START Data excerpts

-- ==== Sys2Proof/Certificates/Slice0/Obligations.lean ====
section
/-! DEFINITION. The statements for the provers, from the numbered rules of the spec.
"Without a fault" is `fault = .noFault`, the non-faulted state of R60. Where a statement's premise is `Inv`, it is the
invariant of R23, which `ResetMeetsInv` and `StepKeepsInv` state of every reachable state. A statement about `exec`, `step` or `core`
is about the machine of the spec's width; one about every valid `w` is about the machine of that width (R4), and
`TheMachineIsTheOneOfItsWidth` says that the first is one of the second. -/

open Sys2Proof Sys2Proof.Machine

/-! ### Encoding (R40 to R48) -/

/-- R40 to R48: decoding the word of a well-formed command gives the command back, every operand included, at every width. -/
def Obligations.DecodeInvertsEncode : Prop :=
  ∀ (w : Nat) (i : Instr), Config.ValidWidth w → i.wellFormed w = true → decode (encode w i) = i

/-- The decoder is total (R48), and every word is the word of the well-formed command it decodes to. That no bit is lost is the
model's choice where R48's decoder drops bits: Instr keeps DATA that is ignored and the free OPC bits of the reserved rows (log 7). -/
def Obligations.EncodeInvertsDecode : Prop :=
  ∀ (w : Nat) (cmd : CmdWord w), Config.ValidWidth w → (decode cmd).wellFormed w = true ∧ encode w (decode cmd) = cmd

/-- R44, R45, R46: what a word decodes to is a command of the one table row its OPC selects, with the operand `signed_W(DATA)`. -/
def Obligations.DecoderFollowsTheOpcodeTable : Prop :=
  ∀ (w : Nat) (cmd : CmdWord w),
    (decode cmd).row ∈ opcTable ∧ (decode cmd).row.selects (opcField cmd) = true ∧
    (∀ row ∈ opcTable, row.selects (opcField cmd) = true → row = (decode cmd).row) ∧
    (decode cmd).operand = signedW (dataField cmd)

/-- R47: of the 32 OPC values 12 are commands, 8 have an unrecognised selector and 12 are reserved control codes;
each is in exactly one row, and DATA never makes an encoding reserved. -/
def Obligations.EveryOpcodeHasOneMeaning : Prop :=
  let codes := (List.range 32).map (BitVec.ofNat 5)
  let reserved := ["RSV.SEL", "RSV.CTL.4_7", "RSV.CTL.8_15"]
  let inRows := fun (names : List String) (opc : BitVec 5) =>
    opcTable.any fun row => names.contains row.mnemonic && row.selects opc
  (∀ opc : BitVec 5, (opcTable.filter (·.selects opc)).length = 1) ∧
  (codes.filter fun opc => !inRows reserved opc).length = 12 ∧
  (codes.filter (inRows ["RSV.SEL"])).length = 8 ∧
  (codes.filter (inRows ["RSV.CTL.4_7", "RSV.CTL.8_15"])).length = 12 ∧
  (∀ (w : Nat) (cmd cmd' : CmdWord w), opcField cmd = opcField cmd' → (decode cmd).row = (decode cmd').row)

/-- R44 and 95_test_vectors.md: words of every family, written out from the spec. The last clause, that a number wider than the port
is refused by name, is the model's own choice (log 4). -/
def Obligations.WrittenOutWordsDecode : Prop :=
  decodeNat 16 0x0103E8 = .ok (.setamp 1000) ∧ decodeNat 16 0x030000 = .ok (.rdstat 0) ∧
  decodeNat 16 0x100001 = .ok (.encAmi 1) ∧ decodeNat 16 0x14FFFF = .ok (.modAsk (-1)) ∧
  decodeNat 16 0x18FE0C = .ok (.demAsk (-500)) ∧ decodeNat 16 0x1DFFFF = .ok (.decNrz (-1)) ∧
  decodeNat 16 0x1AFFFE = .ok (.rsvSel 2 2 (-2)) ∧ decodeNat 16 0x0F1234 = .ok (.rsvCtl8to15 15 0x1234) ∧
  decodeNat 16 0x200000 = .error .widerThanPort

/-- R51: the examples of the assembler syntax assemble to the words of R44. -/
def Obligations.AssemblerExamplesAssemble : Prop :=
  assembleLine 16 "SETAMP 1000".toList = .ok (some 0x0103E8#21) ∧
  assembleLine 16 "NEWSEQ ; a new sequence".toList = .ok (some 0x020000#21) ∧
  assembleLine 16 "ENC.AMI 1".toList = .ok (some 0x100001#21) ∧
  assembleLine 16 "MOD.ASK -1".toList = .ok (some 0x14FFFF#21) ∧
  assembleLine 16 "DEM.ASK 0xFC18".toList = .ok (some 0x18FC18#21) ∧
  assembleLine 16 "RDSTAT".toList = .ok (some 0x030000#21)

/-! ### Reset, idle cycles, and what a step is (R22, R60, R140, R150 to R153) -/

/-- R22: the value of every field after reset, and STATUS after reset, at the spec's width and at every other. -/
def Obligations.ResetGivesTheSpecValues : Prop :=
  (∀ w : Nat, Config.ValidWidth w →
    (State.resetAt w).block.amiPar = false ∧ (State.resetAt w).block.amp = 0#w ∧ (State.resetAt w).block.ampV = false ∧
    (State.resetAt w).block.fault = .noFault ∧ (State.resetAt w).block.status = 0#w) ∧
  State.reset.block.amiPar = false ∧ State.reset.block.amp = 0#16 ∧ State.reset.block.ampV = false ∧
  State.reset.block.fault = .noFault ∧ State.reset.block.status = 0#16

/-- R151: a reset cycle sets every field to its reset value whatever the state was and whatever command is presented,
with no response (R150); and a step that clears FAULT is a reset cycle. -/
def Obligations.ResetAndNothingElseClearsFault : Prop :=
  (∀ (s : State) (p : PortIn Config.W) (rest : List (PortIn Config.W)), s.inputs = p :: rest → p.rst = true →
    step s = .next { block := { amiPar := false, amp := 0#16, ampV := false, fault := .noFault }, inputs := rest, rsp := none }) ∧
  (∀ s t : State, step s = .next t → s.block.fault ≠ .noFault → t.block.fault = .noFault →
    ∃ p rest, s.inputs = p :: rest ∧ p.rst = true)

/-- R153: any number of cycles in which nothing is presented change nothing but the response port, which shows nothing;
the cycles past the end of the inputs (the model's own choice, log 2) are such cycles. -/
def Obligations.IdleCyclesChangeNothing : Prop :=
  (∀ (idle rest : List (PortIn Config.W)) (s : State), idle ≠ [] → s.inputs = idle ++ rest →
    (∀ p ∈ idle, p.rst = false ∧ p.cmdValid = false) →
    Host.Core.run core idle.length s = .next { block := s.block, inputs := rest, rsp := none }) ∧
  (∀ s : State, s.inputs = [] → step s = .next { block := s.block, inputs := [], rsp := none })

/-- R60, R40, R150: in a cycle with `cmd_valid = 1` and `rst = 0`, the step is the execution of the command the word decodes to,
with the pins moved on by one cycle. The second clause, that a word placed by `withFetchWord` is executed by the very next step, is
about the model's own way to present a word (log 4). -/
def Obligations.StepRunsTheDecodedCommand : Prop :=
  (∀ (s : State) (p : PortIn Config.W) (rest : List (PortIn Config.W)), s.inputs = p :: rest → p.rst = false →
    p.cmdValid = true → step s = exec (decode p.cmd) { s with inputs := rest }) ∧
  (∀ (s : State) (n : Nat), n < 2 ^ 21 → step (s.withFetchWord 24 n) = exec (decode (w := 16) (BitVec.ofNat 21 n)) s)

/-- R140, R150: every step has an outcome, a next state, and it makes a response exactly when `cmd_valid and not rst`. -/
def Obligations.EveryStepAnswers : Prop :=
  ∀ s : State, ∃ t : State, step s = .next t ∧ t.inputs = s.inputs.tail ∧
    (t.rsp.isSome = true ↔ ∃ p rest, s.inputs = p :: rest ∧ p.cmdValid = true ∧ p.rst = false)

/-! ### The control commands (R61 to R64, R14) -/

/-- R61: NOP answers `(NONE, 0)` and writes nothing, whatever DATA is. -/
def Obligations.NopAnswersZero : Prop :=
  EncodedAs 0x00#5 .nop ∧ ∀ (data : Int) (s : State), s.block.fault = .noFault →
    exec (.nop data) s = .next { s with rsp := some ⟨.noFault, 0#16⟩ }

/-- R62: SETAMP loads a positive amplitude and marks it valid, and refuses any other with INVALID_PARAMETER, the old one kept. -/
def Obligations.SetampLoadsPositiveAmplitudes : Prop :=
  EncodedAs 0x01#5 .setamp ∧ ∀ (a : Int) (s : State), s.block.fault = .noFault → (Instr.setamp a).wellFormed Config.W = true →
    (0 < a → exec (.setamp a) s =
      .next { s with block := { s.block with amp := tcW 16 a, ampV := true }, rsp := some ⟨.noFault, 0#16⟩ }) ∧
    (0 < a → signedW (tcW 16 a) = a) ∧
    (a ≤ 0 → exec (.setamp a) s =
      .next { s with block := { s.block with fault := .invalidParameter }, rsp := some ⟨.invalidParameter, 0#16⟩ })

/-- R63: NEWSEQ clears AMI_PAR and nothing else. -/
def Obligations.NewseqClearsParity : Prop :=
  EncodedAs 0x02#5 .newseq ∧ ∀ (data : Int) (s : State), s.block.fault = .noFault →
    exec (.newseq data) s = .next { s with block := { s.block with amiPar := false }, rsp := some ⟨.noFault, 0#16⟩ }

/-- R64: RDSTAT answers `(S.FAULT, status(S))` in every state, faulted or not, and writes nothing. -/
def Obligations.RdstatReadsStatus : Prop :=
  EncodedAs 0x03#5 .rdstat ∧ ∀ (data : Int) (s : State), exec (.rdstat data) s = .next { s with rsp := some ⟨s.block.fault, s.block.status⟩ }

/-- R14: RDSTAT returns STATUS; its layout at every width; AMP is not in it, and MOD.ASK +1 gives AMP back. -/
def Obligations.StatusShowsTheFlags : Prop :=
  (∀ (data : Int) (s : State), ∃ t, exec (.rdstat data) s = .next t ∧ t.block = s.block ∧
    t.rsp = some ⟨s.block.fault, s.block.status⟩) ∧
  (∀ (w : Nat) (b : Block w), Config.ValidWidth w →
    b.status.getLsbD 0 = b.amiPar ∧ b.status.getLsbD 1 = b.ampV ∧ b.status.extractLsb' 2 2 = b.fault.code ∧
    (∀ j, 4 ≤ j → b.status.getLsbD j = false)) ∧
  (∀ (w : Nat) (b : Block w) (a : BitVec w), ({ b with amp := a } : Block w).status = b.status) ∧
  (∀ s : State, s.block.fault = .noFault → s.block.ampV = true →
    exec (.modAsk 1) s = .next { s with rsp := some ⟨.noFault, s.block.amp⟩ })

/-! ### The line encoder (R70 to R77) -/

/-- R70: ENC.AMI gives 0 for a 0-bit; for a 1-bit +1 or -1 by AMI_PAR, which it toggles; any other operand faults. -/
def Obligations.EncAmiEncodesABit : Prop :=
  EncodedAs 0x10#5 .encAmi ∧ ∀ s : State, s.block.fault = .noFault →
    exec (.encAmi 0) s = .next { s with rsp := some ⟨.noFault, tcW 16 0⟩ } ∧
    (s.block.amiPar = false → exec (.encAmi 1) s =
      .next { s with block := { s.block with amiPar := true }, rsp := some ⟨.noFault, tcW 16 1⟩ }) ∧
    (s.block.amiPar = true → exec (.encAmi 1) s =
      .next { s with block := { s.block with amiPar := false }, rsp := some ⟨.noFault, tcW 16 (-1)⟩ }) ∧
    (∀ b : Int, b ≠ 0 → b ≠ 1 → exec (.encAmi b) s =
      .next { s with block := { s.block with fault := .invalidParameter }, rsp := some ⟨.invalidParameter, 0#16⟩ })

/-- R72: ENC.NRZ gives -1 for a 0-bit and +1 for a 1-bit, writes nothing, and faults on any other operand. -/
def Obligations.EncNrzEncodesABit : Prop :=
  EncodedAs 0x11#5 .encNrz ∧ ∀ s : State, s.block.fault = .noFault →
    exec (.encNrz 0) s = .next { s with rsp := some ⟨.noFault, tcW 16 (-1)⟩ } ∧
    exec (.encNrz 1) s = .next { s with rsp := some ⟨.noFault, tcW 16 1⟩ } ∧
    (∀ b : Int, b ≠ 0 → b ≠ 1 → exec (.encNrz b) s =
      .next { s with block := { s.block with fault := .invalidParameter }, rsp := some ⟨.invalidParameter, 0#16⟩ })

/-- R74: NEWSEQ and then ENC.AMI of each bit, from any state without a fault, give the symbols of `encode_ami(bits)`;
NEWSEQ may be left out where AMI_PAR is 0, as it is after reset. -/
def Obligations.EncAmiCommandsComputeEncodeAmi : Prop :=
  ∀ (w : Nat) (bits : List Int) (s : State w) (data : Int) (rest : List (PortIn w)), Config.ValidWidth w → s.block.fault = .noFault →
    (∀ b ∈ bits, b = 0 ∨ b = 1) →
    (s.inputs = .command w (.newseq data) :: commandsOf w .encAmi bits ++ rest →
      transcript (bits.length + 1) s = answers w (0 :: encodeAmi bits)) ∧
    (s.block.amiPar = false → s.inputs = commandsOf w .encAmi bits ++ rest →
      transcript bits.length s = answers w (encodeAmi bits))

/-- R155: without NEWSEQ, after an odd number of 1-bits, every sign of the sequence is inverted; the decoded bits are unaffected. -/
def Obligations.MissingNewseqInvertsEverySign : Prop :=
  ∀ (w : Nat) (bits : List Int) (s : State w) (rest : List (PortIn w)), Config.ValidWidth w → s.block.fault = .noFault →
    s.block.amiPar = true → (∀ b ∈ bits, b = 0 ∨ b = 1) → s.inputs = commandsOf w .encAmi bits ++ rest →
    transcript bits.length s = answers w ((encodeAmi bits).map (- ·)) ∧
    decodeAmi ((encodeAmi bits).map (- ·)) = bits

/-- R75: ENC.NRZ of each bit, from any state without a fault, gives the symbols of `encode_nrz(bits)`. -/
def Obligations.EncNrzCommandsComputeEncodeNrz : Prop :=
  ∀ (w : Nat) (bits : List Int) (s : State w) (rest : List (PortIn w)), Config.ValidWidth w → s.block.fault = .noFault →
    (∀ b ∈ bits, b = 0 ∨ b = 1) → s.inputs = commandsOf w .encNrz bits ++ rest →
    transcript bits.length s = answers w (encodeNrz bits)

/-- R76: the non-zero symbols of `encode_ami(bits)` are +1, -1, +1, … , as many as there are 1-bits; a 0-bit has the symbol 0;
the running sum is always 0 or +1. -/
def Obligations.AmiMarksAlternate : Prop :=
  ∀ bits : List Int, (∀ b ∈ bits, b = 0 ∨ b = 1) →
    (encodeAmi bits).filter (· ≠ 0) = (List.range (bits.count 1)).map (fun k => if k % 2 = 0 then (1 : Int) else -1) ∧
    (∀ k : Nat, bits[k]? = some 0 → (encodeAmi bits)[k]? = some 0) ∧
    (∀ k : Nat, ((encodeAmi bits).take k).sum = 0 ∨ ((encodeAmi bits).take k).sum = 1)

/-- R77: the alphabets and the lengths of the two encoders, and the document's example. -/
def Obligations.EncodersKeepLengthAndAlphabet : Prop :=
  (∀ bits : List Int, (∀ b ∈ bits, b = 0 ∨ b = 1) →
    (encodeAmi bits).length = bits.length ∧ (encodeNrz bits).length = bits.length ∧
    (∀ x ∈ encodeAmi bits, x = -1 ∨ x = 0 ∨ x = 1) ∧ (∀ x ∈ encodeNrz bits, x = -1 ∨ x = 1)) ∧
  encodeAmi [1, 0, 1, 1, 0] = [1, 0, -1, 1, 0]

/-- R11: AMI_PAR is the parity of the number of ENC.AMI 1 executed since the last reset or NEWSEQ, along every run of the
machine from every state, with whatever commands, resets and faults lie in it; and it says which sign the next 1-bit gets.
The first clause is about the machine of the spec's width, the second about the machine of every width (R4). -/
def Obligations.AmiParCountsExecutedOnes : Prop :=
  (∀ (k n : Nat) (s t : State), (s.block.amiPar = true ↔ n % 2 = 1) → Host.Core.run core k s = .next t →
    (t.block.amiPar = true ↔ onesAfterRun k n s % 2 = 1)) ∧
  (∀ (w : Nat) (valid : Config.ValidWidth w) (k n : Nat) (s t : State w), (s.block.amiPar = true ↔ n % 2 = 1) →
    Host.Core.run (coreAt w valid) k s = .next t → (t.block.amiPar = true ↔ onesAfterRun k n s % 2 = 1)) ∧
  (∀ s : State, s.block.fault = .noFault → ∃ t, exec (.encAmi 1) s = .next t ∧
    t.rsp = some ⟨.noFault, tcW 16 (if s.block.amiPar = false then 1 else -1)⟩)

END Data excerpts

• What to do: If a line falls between the first line of the entries and the line containing "(encode w i) = i", or is one of those two, restate it word for word; leave all other lines out.

• Task result:
-- ==== Sys2Proof/Certificates/Slice0/Obligations.lean ====
section
/-! DEFINITION. The statements for the provers, from the numbered rules of the spec.
"Without a fault" is `fault = .noFault`, the non-faulted state of R60. Where a statement's premise is `Inv`, it is the
invariant of R23, which `ResetMeetsInv` and `StepKeepsInv` state of every reachable state. A statement about `exec`, `step` or `core`
is about the machine of the spec's width; one about every valid `w` is about the machine of that width (R4), and
`TheMachineIsTheOneOfItsWidth` says that the first is one of the second. -/

open Sys2Proof Sys2Proof.Machine

/-! ### Encoding (R40 to R48) -/

/-- R40 to R48: decoding the word of a well-formed command gives the command back, every operand included, at every width. -/
def Obligations.DecodeInvertsEncode : Prop :=
  ∀ (w : Nat) (i : Instr), Config.ValidWidth w → i.wellFormed w = true → decode (encode w i) = i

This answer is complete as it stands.